**Your goal**
Find every line below that contains the word "RegisterWritesReachTheirWindow" and copy it out.

**Extracted records**
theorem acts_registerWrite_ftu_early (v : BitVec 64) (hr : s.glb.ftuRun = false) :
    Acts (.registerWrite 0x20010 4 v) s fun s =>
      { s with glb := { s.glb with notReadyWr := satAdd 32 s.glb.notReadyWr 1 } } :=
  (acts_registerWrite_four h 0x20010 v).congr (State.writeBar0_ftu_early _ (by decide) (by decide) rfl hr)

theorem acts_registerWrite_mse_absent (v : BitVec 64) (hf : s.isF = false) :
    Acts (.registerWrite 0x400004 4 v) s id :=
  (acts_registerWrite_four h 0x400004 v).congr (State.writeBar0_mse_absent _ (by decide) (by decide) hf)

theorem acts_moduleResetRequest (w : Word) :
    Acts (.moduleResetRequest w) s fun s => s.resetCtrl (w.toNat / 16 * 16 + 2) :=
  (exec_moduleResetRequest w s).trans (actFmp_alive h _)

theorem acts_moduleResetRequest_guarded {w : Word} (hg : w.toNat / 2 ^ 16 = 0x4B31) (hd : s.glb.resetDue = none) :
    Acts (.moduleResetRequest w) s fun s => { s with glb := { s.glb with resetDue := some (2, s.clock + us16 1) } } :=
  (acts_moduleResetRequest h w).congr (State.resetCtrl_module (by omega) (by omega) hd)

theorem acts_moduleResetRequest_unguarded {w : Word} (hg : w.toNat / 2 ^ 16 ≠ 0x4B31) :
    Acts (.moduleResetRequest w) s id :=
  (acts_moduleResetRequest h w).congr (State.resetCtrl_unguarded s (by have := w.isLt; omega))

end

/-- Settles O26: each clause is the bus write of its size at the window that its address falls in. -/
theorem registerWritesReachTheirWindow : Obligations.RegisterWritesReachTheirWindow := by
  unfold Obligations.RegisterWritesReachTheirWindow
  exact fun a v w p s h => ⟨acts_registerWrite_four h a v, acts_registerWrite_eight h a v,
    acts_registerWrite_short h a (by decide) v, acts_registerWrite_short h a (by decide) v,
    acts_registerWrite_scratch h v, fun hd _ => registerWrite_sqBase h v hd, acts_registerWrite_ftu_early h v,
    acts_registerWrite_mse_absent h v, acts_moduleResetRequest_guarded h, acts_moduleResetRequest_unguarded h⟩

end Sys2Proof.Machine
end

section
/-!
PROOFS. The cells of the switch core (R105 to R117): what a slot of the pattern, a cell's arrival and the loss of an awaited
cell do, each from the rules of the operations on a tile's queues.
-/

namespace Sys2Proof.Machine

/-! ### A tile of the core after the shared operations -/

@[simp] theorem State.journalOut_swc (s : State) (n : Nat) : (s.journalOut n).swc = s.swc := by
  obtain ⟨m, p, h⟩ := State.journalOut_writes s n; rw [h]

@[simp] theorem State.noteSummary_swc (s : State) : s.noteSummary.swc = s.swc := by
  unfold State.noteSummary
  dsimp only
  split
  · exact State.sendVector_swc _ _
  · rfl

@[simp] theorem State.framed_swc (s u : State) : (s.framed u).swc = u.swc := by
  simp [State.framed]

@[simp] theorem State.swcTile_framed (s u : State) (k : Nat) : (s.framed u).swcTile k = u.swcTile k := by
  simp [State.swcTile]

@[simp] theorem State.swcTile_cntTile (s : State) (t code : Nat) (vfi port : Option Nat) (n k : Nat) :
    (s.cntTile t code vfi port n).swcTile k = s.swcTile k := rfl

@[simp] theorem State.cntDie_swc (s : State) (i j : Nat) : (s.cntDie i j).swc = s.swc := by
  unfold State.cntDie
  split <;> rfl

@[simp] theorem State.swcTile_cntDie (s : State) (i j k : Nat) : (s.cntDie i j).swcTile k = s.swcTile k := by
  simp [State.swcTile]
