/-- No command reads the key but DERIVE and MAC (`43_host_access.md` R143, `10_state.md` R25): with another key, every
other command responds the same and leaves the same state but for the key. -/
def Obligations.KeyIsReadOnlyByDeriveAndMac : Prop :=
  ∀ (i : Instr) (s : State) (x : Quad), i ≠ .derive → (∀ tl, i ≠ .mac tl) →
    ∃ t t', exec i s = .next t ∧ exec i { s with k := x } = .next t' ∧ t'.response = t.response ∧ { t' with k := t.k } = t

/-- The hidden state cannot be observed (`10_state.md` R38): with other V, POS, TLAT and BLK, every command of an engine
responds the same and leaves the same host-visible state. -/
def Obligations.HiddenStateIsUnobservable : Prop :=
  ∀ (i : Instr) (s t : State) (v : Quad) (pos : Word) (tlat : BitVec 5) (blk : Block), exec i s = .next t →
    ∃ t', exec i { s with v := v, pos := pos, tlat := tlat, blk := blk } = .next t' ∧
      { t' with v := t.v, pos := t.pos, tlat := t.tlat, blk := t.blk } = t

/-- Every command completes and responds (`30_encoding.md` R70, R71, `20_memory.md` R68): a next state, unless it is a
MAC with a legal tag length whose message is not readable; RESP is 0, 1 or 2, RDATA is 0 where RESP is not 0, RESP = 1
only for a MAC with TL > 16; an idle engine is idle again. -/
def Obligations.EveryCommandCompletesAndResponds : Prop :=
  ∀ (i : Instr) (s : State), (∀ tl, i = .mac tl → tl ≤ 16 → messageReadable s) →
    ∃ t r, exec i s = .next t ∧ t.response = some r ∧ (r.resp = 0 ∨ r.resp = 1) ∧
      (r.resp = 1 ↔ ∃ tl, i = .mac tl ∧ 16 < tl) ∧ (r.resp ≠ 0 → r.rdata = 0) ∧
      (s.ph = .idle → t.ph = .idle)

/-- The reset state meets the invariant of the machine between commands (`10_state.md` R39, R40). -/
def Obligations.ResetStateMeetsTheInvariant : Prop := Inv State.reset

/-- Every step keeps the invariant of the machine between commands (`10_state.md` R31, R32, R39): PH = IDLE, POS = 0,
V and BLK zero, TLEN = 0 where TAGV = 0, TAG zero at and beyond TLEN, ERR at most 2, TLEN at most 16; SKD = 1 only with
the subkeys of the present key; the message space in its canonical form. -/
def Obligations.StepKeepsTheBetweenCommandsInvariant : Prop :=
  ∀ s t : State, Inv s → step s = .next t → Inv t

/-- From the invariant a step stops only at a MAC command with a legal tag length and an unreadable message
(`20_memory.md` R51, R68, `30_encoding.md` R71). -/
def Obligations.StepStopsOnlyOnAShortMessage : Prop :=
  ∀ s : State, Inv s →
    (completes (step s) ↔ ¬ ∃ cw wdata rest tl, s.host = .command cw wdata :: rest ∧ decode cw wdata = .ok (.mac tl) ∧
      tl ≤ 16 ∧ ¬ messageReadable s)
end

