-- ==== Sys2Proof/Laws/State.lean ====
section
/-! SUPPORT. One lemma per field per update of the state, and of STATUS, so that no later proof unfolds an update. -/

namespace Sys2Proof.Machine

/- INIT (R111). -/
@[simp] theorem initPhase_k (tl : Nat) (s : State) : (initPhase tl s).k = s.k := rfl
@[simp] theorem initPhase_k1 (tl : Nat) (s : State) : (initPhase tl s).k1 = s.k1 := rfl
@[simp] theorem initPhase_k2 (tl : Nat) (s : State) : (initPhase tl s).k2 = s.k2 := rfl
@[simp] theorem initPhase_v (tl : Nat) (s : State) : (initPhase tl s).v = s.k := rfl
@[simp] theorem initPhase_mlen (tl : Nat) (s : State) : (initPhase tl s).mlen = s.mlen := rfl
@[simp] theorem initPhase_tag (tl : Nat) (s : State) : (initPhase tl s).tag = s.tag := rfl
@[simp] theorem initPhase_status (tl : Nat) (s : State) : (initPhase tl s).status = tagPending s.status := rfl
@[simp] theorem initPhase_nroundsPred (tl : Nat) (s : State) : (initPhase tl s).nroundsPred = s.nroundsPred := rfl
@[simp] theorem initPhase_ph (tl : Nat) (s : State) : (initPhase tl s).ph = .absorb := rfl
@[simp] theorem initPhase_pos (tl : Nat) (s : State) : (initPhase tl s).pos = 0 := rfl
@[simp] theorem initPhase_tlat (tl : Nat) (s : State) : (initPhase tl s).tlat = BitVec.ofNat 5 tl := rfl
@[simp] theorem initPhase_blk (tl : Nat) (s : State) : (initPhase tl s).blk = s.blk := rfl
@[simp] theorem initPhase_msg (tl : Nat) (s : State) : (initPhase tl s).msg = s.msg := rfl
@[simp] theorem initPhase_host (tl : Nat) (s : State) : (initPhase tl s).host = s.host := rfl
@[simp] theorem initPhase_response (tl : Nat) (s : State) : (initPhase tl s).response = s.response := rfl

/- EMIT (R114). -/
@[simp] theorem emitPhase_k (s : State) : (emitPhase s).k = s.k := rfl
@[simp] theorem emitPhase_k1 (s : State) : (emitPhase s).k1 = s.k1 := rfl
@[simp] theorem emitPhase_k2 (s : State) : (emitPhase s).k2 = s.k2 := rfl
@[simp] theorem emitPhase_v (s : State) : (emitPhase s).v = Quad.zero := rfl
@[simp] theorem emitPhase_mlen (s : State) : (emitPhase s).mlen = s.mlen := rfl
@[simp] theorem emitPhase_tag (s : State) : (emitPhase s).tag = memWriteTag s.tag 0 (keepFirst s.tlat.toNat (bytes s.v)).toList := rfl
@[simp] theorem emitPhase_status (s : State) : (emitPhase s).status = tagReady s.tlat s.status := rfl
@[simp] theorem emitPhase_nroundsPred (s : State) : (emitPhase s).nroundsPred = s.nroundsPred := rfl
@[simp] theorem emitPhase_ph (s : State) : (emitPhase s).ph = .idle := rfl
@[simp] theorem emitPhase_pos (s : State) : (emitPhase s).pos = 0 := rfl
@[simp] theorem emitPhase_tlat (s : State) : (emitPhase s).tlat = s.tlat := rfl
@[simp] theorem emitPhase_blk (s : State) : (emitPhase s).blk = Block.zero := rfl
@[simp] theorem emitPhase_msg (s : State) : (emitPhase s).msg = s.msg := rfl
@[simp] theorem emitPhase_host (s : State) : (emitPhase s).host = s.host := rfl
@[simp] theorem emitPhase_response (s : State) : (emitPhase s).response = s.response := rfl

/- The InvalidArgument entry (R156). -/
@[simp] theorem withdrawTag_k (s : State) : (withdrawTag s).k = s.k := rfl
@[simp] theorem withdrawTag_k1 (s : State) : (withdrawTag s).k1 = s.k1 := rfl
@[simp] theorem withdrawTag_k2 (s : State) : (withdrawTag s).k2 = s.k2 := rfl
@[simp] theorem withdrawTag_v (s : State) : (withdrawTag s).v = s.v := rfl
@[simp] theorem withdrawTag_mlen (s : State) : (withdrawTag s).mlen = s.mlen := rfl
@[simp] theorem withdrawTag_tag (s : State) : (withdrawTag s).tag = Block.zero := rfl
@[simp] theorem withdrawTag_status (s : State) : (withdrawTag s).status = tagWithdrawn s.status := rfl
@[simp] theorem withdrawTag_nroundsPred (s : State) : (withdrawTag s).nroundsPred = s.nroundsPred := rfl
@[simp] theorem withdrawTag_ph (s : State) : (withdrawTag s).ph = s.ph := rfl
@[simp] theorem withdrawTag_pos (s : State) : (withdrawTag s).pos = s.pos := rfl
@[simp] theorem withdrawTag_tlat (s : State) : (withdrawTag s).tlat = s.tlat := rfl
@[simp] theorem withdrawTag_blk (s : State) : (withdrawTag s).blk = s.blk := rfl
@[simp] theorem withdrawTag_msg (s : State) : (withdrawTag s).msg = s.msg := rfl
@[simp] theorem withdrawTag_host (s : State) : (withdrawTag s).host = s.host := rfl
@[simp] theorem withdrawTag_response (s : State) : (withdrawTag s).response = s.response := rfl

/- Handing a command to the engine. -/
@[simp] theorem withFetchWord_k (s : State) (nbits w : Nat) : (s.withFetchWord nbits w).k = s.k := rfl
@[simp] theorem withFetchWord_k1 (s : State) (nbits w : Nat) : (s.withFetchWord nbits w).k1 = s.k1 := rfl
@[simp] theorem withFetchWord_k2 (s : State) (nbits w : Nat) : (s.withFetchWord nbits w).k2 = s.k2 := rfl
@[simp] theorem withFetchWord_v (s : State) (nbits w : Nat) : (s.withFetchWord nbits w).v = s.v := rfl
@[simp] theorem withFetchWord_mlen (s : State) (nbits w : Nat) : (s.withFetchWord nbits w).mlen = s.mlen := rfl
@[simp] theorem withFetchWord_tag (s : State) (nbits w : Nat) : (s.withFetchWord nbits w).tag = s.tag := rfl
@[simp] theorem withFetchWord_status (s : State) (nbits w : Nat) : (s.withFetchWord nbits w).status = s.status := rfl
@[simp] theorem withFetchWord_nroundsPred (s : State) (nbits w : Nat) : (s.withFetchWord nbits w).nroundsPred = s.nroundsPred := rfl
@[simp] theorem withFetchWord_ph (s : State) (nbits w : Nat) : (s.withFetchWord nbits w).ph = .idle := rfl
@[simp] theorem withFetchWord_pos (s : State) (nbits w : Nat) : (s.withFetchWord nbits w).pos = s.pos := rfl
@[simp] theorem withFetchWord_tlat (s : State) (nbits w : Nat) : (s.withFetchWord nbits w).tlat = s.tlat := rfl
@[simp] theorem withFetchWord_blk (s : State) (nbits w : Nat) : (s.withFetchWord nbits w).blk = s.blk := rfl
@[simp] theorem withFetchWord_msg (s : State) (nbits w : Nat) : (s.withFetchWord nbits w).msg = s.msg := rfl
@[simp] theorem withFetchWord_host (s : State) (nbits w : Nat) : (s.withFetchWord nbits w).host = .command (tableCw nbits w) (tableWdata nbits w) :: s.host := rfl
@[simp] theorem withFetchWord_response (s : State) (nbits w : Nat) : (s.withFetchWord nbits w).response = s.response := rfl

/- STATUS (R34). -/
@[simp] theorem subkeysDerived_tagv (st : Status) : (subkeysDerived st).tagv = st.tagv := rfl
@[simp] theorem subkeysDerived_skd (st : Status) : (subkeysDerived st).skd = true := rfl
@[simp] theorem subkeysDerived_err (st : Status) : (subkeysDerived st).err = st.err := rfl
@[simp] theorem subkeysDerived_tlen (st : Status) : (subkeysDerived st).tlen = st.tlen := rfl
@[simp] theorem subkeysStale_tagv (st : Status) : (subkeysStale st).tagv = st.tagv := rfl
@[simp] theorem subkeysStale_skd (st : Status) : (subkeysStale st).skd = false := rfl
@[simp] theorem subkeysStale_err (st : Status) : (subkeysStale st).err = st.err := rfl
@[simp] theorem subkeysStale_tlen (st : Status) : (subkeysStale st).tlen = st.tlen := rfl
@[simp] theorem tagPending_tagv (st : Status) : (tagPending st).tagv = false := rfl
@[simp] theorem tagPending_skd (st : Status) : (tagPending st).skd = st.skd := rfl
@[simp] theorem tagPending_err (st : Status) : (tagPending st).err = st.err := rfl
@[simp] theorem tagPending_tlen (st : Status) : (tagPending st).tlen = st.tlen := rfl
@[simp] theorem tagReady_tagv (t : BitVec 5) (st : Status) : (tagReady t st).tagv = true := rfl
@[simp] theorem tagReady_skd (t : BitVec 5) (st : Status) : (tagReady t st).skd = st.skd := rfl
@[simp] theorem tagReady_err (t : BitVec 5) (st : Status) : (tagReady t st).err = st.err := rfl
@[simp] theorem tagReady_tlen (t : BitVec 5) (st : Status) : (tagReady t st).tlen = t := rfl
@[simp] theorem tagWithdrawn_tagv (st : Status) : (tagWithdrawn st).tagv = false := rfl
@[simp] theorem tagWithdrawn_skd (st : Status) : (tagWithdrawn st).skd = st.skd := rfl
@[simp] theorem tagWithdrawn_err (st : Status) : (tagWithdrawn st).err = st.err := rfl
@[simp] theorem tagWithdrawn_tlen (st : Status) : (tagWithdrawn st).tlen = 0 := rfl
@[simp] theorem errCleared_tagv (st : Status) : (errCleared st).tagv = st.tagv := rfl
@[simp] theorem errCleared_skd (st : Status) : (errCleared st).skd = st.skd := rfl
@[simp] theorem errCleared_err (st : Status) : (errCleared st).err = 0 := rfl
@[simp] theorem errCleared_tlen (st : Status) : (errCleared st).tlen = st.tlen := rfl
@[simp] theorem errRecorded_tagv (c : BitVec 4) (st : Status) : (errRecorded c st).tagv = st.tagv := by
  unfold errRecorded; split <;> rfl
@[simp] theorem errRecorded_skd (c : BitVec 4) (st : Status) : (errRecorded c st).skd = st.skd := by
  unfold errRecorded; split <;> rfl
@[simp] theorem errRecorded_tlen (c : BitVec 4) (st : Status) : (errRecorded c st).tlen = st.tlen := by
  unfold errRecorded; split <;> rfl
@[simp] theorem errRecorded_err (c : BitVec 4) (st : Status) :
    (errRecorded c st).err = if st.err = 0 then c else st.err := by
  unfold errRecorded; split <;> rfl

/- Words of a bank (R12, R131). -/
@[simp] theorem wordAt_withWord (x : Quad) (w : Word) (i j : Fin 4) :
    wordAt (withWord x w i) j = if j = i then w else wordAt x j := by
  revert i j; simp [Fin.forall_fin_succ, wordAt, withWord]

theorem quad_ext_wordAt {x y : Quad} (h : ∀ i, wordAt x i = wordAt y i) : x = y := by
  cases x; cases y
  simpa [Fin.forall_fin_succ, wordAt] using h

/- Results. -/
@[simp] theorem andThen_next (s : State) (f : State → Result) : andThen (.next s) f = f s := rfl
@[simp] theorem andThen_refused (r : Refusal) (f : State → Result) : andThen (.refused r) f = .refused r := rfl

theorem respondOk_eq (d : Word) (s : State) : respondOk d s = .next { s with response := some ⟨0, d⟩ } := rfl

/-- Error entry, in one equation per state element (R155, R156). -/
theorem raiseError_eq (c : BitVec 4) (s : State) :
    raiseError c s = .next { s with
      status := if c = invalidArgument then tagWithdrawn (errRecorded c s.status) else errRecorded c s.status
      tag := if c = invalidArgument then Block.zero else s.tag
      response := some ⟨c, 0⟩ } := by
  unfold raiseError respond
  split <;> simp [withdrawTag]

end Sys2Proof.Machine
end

**Response below**
theorem registerWritesReachTheirWindow : Obligations.RegisterWritesReachTheirWindow := by
  unfold Obligations.RegisterWritesReachTheirWindow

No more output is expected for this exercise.